Accurate simulation of bolted joints is not always consistent with industrial requirements, since numerous nonlinearities in the vicinity of the bolt can lead to overly expensive calculations. For this reason, commercial finite element (FE) codes preferentially use substitutes for bolts, such as simplified models or connectors. In this paper, a nonlinear FE connector with its identification methodology is proposed to model the behavior of a bolted assembly. The connector model is based on practical design parameters, such as bolt preload, friction coefficients, or plastic material parameters. The connector is based on a separation of the different phenomena governing the macroscopic behavior of a bolted assembly. The axial behavior of the connector reflects the preload effect and the axial stiffness of the assembly, while the tangential behavior of the connector takes into account the friction phenomena that occur in the vicinity of the bolt. At the same time, a plastic behavior law with isotropic hardening for the bolt is proposed. The identification of the connector parameters is performed on a generic elementary one-bolt assembly. The connector is implemented in ABAQUS through a user-element subroutine. Comparisons of quasi-static responses between large-scale full 3D calculations and simulations with connectors on different bolted assemblies are provided. The results obtained are very similar, while observing a significant reduction in CPU time.

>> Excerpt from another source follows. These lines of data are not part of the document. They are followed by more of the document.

-- ==== Sys2Proof/Machine/Bits.lean ====
section
/-! DEFINITION. Byte order, fields of bytes, the check of a frame, and numbers held within limits. -/

namespace Sys2Proof.Machine

/-- `v` held within `lo` to `hi`. -/
def hold (lo hi v : Int) : Int := max lo (min hi v)

/-- A position held within 32 signed bits (R4, R108). -/
def holdPosition (v : Int) : Int := hold (-Config.posMax - 1) Config.posMax v

/-- The largest multiple of `pitch` at or below `v` (R6, R7, R82). -/
def floorTo (pitch : Nat) (v : Int) : Int := v / (pitch : Int) * (pitch : Int)

/-- The low byte of a number. -/
def byteOf (n : Nat) : Byte := BitVec.ofNat 8 n

/-- `n` bytes of a number, most significant first (R204). -/
def bytesBE : Nat → Nat → List Byte
  | 0, _ => []
  | n + 1, v => bytesBE n (v / 256) ++ [byteOf v]

/-- The number that bytes spell, most significant first (R204). -/
def natBE (bs : List Byte) : Nat := bs.foldl (fun acc b => acc * 256 + b.toNat) 0

/-- 32-bit two's complement (R204). -/
def bits32 (v : Int) : Nat := (v % 2 ^ 32).toNat

def positionBytes (v : Int) : List Byte := bytesBE 4 (bits32 v)

/-- The signed value of 32 bits (R204). -/
def signed32 (n : Nat) : Int := if n < 2 ^ 31 then (n : Int) else (n : Int) - 2 ^ 32

/-- The field of `n` bytes that begins at byte `start` of a body. -/
def fieldAt (body : List Byte) (start n : Nat) : Nat := natBE ((body.drop start).take n)

def positionAt (body : List Byte) (start : Nat) : Int := signed32 (fieldAt body start 4)

/-- Bit i of a number. -/
def bitAt (n i : Nat) : Bool := n / 2 ^ i % 2 == 1

/-- 2^i where the bit is set. -/
def bitValue (b : Bool) (i : Nat) : Nat := if b then 2 ^ i else 0

/-- One shift of the check register with generator 8005H (R87). -/
def crcShift (reg : BitVec 16) : BitVec 16 :=
  if reg.msb then (reg <<< 1) ^^^ 0x8005#16 else reg <<< 1

def crcByte (reg : BitVec 16) (b : Byte) : BitVec 16 :=
  Nat.repeat crcShift 8 (reg ^^^ (b.setWidth 16 <<< 8))

/-- The check over head and body, from a register of all ones (R87). -/
def crc (bytes : List Byte) : BitVec 16 := bytes.foldl crcByte 0xFFFF#16

/-- Bit s of a set of segments. -/
def SegMask.has (m : SegMask) (s : Nat) : Bool := m.getLsbD s

/-- The set of the segments for which `p` holds. -/
def segMaskOf (p : Nat → Bool) : SegMask :=
  BitVec.ofNat 8 ((List.range 8).foldl (fun acc s => acc + bitValue (p s) s) 0)

/-- The segment of a column (00, "Segment"). -/
def segOf (column : Nat) : Nat := column / Config.segColumns

end Sys2Proof.Machine
end

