/-- A line with one run: the trace it alone matches is extended; of two it matches the older takes the
other in and is extended. -/
def Obligations.MatchedRunsExtendAndJoin : Prop :=
  ∀ (dt : Nat) (s : State) (v : Setup) (line : ProcessedLine) (rest : List ProcessedLine) (r : Run)
    (i j : Nat) (x y : Trace), s.resetting = none → s.ctl.setup = some v →
    s.tracer.slots.length = 32 → s.tracer.awaiting = line :: rest →
    (∀ c ∈ s.tracer.lastClose, c.position < line.position) → line.runs = [r] →
    s.tracer.slots[i]? = some (some x) → s.tracer.slots[j]? = some (some y) →
    (∀ (k : Nat) (w : Trace), s.tracer.slots[k]? = some (some w) →
      ((r.lo ≤ w.spanHi + v.columnTolerance ∧ w.spanLo ≤ r.hi + v.columnTolerance)
        ↔ k = i ∨ k = j)) →
    ∃ t, exec (.processedLine dt) s = .next t
      ∧ (i = j → x.lines + 1 < 4096 → t.tracer.slots[i]? = some (some { x with
          last := line.position, spanLo := r.lo, spanHi := r.hi
          extent := coverExtent x.extent (some (r.lo, r.hi))
          peak := max x.peak r.peak, lines := x.lines + 1, idle := 0
          flags := x.flags.union
            { unverified := r.inSet line.stale, crowded := line.crowded } }))
      ∧ (i < j → x.lines + 1 < 4096 → y.lines + 1 < 4096 →
          ∀ (m n : Nat) (a b : Trace),
            (m, n, a, b) = (if x.first ≤ y.first then (i, j, x, y) else (j, i, y, x)) →
            t.tracer.slots[n]? = some none
            ∧ t.tracer.slots[m]? = some (some {
                first := a.first, last := line.position, spanLo := r.lo, spanHi := r.hi
                extent := coverExtent (coverExtent a.extent b.extent) (some (r.lo, r.hi))
                peak := max (max a.peak b.peak) r.peak, lines := max a.lines b.lines + 1, idle := 0
                flags := (a.flags.union b.flags).union
                  { branched := true, unverified := r.inSet line.stale
                    crowded := line.crowded } }))

/-- The four LUT curves, their ends, and that none decreases (R45). -/
def Obligations.ScoreFollowsTheLutCurve : Prop :=
  ∀ c, c ≤ 255 →
    score .linear c = c
    ∧ (score .root c) ^ 2 ≤ 255 * c ∧ 255 * c < (score .root c + 1) ^ 2
    ∧ 2 ^ (8 * score .log c) ≤ (1 + c) ^ 255 ∧ (1 + c) ^ 255 < 2 ^ (8 * (score .log c + 1))
    ∧ 7 * score .step c ≤ 255 * (c / 32) ∧ 255 * (c / 32) < 7 * (score .step c + 1)
    ∧ ∀ k : LutCurve, score k 0 = 0 ∧ score k 255 = 255 ∧ ∀ d, d ≤ c → score k d ≤ score k c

螺栓连接的精确模拟并不总是与工业要求一致，因为螺栓附近的许多非线性会导致计算成本过高。因此，商业有限元（FE）代码优先使用螺栓的替代品，例如简化模型或连接器。在本文中，提出了一种非线性有限元连接器及其识别方法，以对螺栓装配的行为进行建模。连接器模型基于实际设计参数，例如螺栓预紧力，摩擦系数或塑料材料参数。连接器基于控制螺栓组件宏观行为的不同现象的分离。连接器的轴向性能反映了预紧效应和组件的轴向刚度，而连接器的切线行为考虑了在螺栓附近发生的摩擦现象。同时，提出了螺栓各向同性硬化的塑性行为定律。连接器参数的识别是在通用基本单螺栓组件上执行的。该连接器通过用户元素子例程在ABAQUS中实现。提供了在使用不同螺栓连接的连接器上进行的大规模完整3D计算和仿真之间的准静态响应的比较。获得的结果非常相似，同时观察到CPU时间的显着减少。连接器参数的识别是在通用基本单螺栓组件上执行的。该连接器通过用户元素子例程在ABAQUS中实现。提供了在使用不同螺栓连接的连接器上进行的大规模完整3D计算和仿真之间的准静态响应的比较。获得的结果非常相似，同时观察到CPU时间的显着减少。连接器参数的识别是在通用基本单螺栓组件上执行的。该连接器通过用户元素子例程在ABAQUS中实现。提供了在使用不同螺栓连接的连接器上进行的大规模完整3D计算和仿真之间的准静态响应的比较。获得的结果非常相似，同时观察到CPU时间的显着减少。